### Data supplied:
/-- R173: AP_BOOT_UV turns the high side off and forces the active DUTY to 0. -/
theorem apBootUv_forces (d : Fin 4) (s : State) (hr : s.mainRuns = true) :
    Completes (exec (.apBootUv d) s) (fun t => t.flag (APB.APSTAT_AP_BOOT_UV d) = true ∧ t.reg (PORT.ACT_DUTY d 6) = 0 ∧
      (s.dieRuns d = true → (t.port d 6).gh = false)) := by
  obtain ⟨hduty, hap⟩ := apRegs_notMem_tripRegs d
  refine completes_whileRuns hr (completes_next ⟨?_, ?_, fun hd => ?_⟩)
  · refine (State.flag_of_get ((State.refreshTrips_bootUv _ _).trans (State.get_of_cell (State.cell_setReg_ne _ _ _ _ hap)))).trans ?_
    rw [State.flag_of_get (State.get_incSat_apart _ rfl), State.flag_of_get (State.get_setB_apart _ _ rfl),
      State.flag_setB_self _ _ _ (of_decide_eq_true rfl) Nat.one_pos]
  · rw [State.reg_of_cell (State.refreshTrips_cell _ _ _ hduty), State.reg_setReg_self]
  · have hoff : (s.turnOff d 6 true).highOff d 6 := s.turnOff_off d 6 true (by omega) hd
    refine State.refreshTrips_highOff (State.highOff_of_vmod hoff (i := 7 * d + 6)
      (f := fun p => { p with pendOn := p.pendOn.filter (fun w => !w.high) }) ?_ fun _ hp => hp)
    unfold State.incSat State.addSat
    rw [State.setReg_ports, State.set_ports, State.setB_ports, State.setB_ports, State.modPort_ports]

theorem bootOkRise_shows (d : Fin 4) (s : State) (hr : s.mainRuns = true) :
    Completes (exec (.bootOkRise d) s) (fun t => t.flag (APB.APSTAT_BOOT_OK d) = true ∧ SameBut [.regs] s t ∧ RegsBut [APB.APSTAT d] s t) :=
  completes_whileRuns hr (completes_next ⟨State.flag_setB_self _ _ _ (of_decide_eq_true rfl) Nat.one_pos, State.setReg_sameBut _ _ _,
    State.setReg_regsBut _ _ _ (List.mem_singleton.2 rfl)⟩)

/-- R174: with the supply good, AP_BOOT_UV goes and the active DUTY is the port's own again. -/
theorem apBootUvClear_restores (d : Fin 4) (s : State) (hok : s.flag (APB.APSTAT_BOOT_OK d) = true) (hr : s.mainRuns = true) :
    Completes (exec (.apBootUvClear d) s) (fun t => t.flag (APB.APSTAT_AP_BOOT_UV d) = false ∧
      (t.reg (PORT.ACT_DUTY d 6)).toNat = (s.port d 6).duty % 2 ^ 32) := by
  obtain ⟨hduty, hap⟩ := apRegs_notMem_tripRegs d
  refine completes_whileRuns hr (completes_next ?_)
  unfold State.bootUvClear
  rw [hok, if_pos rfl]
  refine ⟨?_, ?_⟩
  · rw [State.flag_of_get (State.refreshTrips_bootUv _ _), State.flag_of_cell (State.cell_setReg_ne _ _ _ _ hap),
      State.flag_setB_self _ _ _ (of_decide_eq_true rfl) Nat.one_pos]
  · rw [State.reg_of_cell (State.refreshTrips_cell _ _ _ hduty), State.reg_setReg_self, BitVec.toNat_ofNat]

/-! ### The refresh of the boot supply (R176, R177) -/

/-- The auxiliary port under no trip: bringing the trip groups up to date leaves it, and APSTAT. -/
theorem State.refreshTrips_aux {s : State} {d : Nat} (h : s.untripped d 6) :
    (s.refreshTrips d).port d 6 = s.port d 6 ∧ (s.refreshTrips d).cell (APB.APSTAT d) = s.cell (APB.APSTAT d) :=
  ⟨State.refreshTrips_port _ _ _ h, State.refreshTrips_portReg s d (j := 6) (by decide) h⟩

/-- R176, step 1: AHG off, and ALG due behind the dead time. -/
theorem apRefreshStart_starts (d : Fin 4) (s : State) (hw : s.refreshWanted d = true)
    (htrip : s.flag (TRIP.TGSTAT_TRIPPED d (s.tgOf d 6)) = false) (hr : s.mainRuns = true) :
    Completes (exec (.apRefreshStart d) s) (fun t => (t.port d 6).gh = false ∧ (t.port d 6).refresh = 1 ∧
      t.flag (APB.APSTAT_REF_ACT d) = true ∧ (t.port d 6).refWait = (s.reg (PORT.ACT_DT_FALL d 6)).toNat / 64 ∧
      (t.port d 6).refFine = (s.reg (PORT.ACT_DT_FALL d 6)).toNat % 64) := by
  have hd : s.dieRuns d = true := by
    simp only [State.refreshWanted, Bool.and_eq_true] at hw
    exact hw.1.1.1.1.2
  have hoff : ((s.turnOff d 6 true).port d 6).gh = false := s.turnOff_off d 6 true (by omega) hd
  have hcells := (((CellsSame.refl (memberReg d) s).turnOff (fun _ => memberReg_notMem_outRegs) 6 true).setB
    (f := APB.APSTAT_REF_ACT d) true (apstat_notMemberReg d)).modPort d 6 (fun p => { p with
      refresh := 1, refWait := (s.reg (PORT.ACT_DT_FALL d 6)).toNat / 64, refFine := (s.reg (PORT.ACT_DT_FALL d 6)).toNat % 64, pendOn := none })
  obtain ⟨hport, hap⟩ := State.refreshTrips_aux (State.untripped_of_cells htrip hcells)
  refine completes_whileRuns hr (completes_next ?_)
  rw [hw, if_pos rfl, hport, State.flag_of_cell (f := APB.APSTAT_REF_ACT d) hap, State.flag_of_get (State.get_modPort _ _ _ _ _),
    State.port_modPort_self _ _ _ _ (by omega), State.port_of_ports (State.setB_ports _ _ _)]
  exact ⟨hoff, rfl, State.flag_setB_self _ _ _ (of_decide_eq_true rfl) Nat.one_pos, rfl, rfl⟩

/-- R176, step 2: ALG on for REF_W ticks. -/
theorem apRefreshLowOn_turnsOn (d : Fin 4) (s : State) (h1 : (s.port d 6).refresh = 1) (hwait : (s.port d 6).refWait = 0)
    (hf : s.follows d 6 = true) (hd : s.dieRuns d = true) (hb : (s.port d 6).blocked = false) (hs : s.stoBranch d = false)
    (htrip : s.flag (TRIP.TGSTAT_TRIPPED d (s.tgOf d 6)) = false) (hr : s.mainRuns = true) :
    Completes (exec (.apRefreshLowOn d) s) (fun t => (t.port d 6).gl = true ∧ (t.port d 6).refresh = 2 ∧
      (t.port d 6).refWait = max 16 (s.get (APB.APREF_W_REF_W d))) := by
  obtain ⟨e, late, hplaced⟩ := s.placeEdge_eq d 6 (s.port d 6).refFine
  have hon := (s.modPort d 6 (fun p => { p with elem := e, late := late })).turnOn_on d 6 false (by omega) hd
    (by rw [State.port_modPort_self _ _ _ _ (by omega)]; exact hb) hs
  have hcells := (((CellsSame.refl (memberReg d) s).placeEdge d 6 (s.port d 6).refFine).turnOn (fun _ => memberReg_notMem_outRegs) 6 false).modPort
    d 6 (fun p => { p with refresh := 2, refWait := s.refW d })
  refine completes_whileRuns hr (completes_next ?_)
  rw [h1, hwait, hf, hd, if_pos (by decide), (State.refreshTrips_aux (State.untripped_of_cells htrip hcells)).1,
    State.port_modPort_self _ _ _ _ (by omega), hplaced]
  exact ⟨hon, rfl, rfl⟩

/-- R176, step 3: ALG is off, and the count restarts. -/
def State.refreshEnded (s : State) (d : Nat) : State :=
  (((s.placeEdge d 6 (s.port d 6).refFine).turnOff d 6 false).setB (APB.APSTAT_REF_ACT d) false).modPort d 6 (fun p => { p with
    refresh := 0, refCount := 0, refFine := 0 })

### Task prompt:
Every single line of the listing must be retyped exactly.

### Your response:
/-- R173: AP_BOOT_UV turns the high side off and forces the active DUTY to 0. -/
theorem apBootUv_forces (d : Fin 4) (s : State) (hr : s.mainRuns = true) :
    Completes (exec (.apBootUv d) s) (fun t => t.flag (APB.APSTAT_AP_BOOT_UV d) = true ∧ t.reg (PORT.ACT_DUTY d 6) = 0 ∧
      (s.dieRuns d = true → (t.port d 6).gh = false)) := by
  obtain ⟨hduty, hap⟩ := apRegs_notMem_tripRegs d
  refine completes_whileRuns hr (completes_next ⟨?_, ?_, fun hd => ?_⟩)
  · refine (State.flag_of_get ((State.refreshTrips_bootUv _ _).trans (State.get_of_cell (State.cell_setReg_ne _ _ _ _ hap)))).trans ?_
    rw [State.flag_of_get (State.get_incSat_apart _ rfl), State.flag_of_get (State.get_setB_apart _ _ rfl),
      State.flag_setB_self _ _ _ (of_decide_eq_true rfl) Nat.one_pos]
  · rw [State.reg_of_cell (State.refreshTrips_cell _ _ _ hduty), State.reg_setReg_self]
  · have hoff : (s.turnOff d 6 true).highOff d 6 := s.turnOff_off d 6 true (by omega) hd
    refine State.refreshTrips_highOff (State.highOff_of_vmod hoff (i := 7 * d + 6)
      (f := fun p => { p with pendOn := p.pendOn.filter (fun w => !w.high) }) ?_ fun _ hp => hp)
    unfold State.incSat State.addSat
    rw [State.setReg_ports, State.set_ports, State.setB_ports, State.setB_ports, State.modPort_ports]

theorem bootOkRise_shows (d : Fin 4) (s : State) (hr : s.mainRuns = true) :
    Completes (exec (.bootOkRise d) s) (fun t => t.flag (APB.APSTAT_BOOT_OK d) = true ∧ SameBut [.regs] s t ∧ RegsBut [APB.APSTAT d] s t) :=
  completes_whileRuns hr (completes_next ⟨State.flag_setB_self _ _ _ (of_decide_eq_true rfl) Nat.one_pos, State.setReg_sameBut _ _ _,
    State.setReg_regsBut _ _ _ (List.mem_singleton.2 rfl)⟩)

/-- R174: with the supply good, AP_BOOT_UV goes and the active DUTY is the port's own again. -/
theorem apBootUvClear_restores (d : Fin 4) (s : State) (hok : s.flag (APB.APSTAT_BOOT_OK d) = true) (hr : s.mainRuns = true) :
    Completes (exec (.apBootUvClear d) s) (fun t => t.flag (APB.APSTAT_AP_BOOT_UV d) = false ∧
      (t.reg (PORT.ACT_DUTY d 6)).toNat = (s.port d 6).duty % 2 ^ 32) := by
  obtain ⟨hduty, hap⟩ := apRegs_notMem_tripRegs d
  refine completes_whileRuns hr (completes_next ?_)
  unfold State.bootUvClear
  rw [hok, if_pos rfl]
  refine ⟨?_, ?_⟩
  · rw [State.flag_of_get (State.refreshTrips_bootUv _ _), State.flag_of_cell (State.cell_setReg_ne _ _ _ _ hap),
      State.flag_setB_self _ _ _ (of_decide_eq_true rfl) Nat.one_pos]
  · rw [State.reg_of_cell (State.refreshTrips_cell _ _ _ hduty), State.reg_setReg_self, BitVec.toNat_ofNat]

/-! ### The refresh of the boot supply (R176, R177) -/

/-- The auxiliary port under no trip: bringing the trip groups up to date leaves it, and APSTAT. -/
theorem State.refreshTrips_aux {s : State} {d : Nat} (h : s.untripped d 6) :
    (s.refreshTrips d).port d 6 = s.port d 6 ∧ (s.refreshTrips d).cell (APB.APSTAT d) = s.cell (APB.APSTAT d) :=
  ⟨State.refreshTrips_port _ _ _ h, State.refreshTrips_portReg s d (j := 6) (by decide) h⟩

/-- R176, step 1: AHG off, and ALG due behind the dead time. -/
theorem apRefreshStart_starts (d : Fin 4) (s : State) (hw : s.refreshWanted d = true)
    (htrip : s.flag (TRIP.TGSTAT_TRIPPED d (s.tgOf d 6)) = false) (hr : s.mainRuns = true) :
    Completes (exec (.apRefreshStart d) s) (fun t => (t.port d 6).gh = false ∧ (t.port d 6).refresh = 1 ∧
      t.flag (APB.APSTAT_REF_ACT d) = true ∧ (t.port d 6).refWait = (s.reg (PORT.ACT_DT_FALL d 6)).toNat / 64 ∧
      (t.port d 6).refFine = (s.reg (PORT.ACT_DT_FALL d 6)).toNat % 64) := by
  have hd : s.dieRuns d = true := by
    simp only [State.refreshWanted, Bool.and_eq_true] at hw
    exact hw.1.1.1.1.2
  have hoff : ((s.turnOff d 6 true).port d 6).gh = false := s.turnOff_off d 6 true (by omega) hd
  have hcells := (((CellsSame.refl (memberReg d) s).turnOff (fun _ => memberReg_notMem_outRegs) 6 true).setB
    (f := APB.APSTAT_REF_ACT d) true (apstat_notMemberReg d)).modPort d 6 (fun p => { p with
      refresh := 1, refWait := (s.reg (PORT.ACT_DT_FALL d 6)).toNat / 64, refFine := (s.reg (PORT.ACT_DT_FALL d 6)).toNat % 64, pendOn := none })
  obtain ⟨hport, hap⟩ := State.refreshTrips_aux (State.untripped_of_cells htrip hcells)
  refine completes_whileRuns hr (completes_next ?_)
  rw [hw, if_pos rfl, hport, State.flag_of_cell (f := APB.APSTAT_REF_ACT d) hap, State.flag_of_get (State.get_modPort _ _ _ _ _),
    State.port_modPort_self _ _ _ _ (by omega), State.port_of_ports (State.setB_ports _ _ _)]
  exact ⟨hoff, rfl, State.flag_setB_self _ _ _ (of_decide_eq_true rfl) Nat.one_pos, rfl, rfl⟩

/-- R176, step 2: ALG on for REF_W ticks. -/
theorem apRefreshLowOn_turnsOn (d : Fin 4) (s : State) (h1 : (s.port d 6).refresh = 1) (hwait : (s.port d 6).refWait = 0)
    (hf : s.follows d 6 = true) (hd : s.dieRuns d = true) (hb : (s.port d 6).blocked = false) (hs : s.stoBranch d = false)
    (htrip : s.flag (TRIP.TGSTAT_TRIPPED d (s.tgOf d 6)) = false) (hr : s.mainRuns = true) :
    Completes (exec (.apRefreshLowOn d) s) (fun t => (t.port d 6).gl = true ∧ (t.port d 6).refresh = 2 ∧
      (t.port d 6).refWait = max 16 (s.get (APB.APREF_W_REF_W d))) := by
  obtain ⟨e, late, hplaced⟩ := s.placeEdge_eq d 6 (s.port d 6).refFine
  have hon := (s.modPort d 6 (fun p => { p with elem := e, late := late })).turnOn_on d 6 false (by omega) hd
    (by rw [State.port_modPort_self _ _ _ _ (by omega)]; exact hb) hs
  have hcells := (((CellsSame.refl (memberReg d) s).placeEdge d 6 (s.port d 6).refFine).turnOn (fun _ => memberReg_notMem_outRegs) 6 false).modPort
    d 6 (fun p => { p with refresh := 2, refWait := s.refW d })
  refine completes_whileRuns hr (completes_next ?_)
  rw [h1, hwait, hf, hd, if_pos (by decide), (State.refreshTrips_aux (State.untripped_of_cells htrip hcells)).1,
    State.port_modPort_self _ _ _ _ (by omega), hplaced]
  exact ⟨hon, rfl, rfl⟩

/-- R176, step 3: ALG is off, and the count restarts. -/
def State.refreshEnded (s : State) (d : Nat) : State :=
  (((s.placeEdge d 6 (s.port d 6).refFine).turnOff d 6 false).setB (APB.APSTAT_REF_ACT d) false).modPort d 6 (fun p => { p with
    refresh := 0, refCount := 0, refFine := 0 })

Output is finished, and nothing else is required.